Planning for the move and the move back

The move itself triggers a set of tax events that benefit from advance planning. Most countries treat the tax year of arrival or departure as a split year for residents and as a transitional period for non residents. Pre arrival planning typically focuses on accelerating income or disposing of assets into the lower tax window, while post arrival planning focuses on optimising the local tax position around the family structure.

The move back is more often overlooked. Families on multi year postings build up assets, retirement entitlements and education trust positions in the host country that can be tax inefficient on repatriation if not planned. The most common surprise is the treatment of overseas savings vehicles (host country pension schemes, education trusts, host country investment accounts) on return to the home country, where the asset is often re characterised as taxable income or as an excluded foreign trust. Engaging a tax adviser six to nine months before repatriation can save material tax on the transition.

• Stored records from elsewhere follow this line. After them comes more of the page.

/-- Rule R194: a step that changes `DR_ACTIVE` from 0 to 1 makes one acquire at `DRDEPTH` (or, with the counter at `HCMAX`,
raises the fatal fault); from 1 to 0, but for reset, it is a `txbl` with nothing in view and makes one release there. -/
def Obligations.DrainHoldFollowsActive : Prop :=
  ∀ (x : Input) (s t : State), deliver x s = .next t → x ≠ .event .reset →
    (s.drActive = false → t.drActive = true →
      (s.holds s.drDepth.toNat ≠ s.cfg.hcMax ∧
          t.hc = s.hc.set s.drDepth.toNat (s.holds s.drDepth.toNat + 1)) ∨
        (s.holds s.drDepth.toNat = s.cfg.hcMax ∧ t.hc = s.hc ∧ s.halted = false ∧ t.fault = 1)) ∧
    (s.drActive = true → t.drActive = false →
      x = .event .txbl ∧ s.rd = s.wrSeen ∧
        ((0 < s.holds s.drDepth.toNat ∧ t.hc = s.hc.set s.drDepth.toNat (s.holds s.drDepth.toNat - 1)) ∨
          (s.holds s.drDepth.toNat = 0 ∧ t.hc = s.hc))) ∧
    (s.drActive = true → t.drDepth = s.drDepth)

/-! ## Register access -/

/-- Rules R41 to R71, R200: what `RDREG` answers for every readable register, halted or not; it changes nothing. At the `ISR`
port `ARB_CUR` reads 0, the command being a wake. -/
def Obligations.RdregAnswersEveryRegister : Prop :=
  ∀ s : State, (s.port = .bg ∨ s.port = .isr) →
    (∀ rv ∈ ([(0x00, BitVec.ofNat 32 (choose s)),
        (0x01, if s.port = .isr then 0 else BitVec.ofNat 32 s.restCur.toNat),
        (0x02, BitVec.ofNat 32 s.dblRelCnt.toNat),
        (0x20, BitVec.ofNat 32 s.rd), (0x21, BitVec.ofNat 32 s.wrSeen),
        (0x22, BitVec.ofNat 32 s.dropSeen.toNat), (0x23, BitVec.ofNat 32 s.cfg.rbSize),
        (0x30, BitVec.ofNat 32
          (s.run.toNat + 2 * (if s.tstate = .exciting then 1 else 0) + 4 * s.pol.toNat + 8 * s.polen.toNat)),
        (0x31, s.tfreq), (0x32, s.tratio), (0x33, s.tdur), (0x34, s.tfloor),
        (0x35, BitVec.ofNat 32 s.tcomp0), (0x36, BitVec.ofNat 32 s.tcomp1),
        (0x37, BitVec.ofNat 32 s.tpresc.toNat), (0x38, BitVec.ofNat 32 s.tcnt),
        (0x39, s.pidxA), (0x3A, s.pidxB), (0x3B, BitVec.ofNat 32 s.tmodn.toNat), (0x3C, s.trelmask),
        (0x3D, BitVec.ofNat 32 s.thdepth.toNat), (0x3E, BitVec.ofNat 32 s.tslot.toNat),
        (0x40, BitVec.ofNat 32 (s.drEn.toNat + 2 * s.drActive.toNat + 4 * s.drWait.toNat)),
        (0x41, BitVec.ofNat 32 s.drDepth.toNat), (0x42, s.txd),
        (0x50, BitVec.ofNat 32 s.iflags.toNat), (0x52, BitVec.ofNat 32 s.ien.toNat),
        (0x58, BitVec.ofNat 32 s.fault.toNat), (0x59, s.faultInfo)] : List (Byte × Word)),
      exec (.rdreg rv.1) s = .next (answered s s .ok rv.2)) ∧
    (∀ d : Nat, d < s.cfg.ndepth → d < 16 →
      exec (.rdreg (BitVec.ofNat 8 (16 + d))) s = .next (answered s s .ok (BitVec.ofNat 32 (s.holds d)))) ∧
    exec (.rdreg 0x51) s = .next (answered s s .illegal 0)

Children themselves can also affect the long term planning. Where children acquire host country tax residency during the posting, they may inherit residual obligations even after the family leaves. The points to watch are the maintenance of host country investment accounts in the child's name, host country property in the child's name, and any host country trusts or scholarships that vest on the child rather than the parent. Read our expat health insurance for school aged kids piece for the related healthcare cost planning.

FAQ

Can I deduct international school fees from tax? In most countries no. Germany allows up to 30 per cent to a capped amount. Switzerland varies by canton. Most other major countries offer no relief on family paid fees.

Does having children abroad change my tax residency? In some cases yes. The UK, Germany, France, Italy and Spain all consider family ties as a residency input. Having children in school in a country can support tax residency in that country.

Are US citizens taxed on school fees their employer pays abroad? Generally yes. The US taxes citizens and green card holders on worldwide income including employer paid school fees as a benefit in kind. The Foreign Earned Income Exclusion offers some relief but does not cover school fees directly.

Do I qualify for child benefit in my host country? It depends. Germany pays Kindergeld to all legal residents. France pays family benefits including the Quotient Familial. The UK Child Benefit applies to UK residents. Singapore and Hong Kong reliefs are restricted to citizens and permanent residents.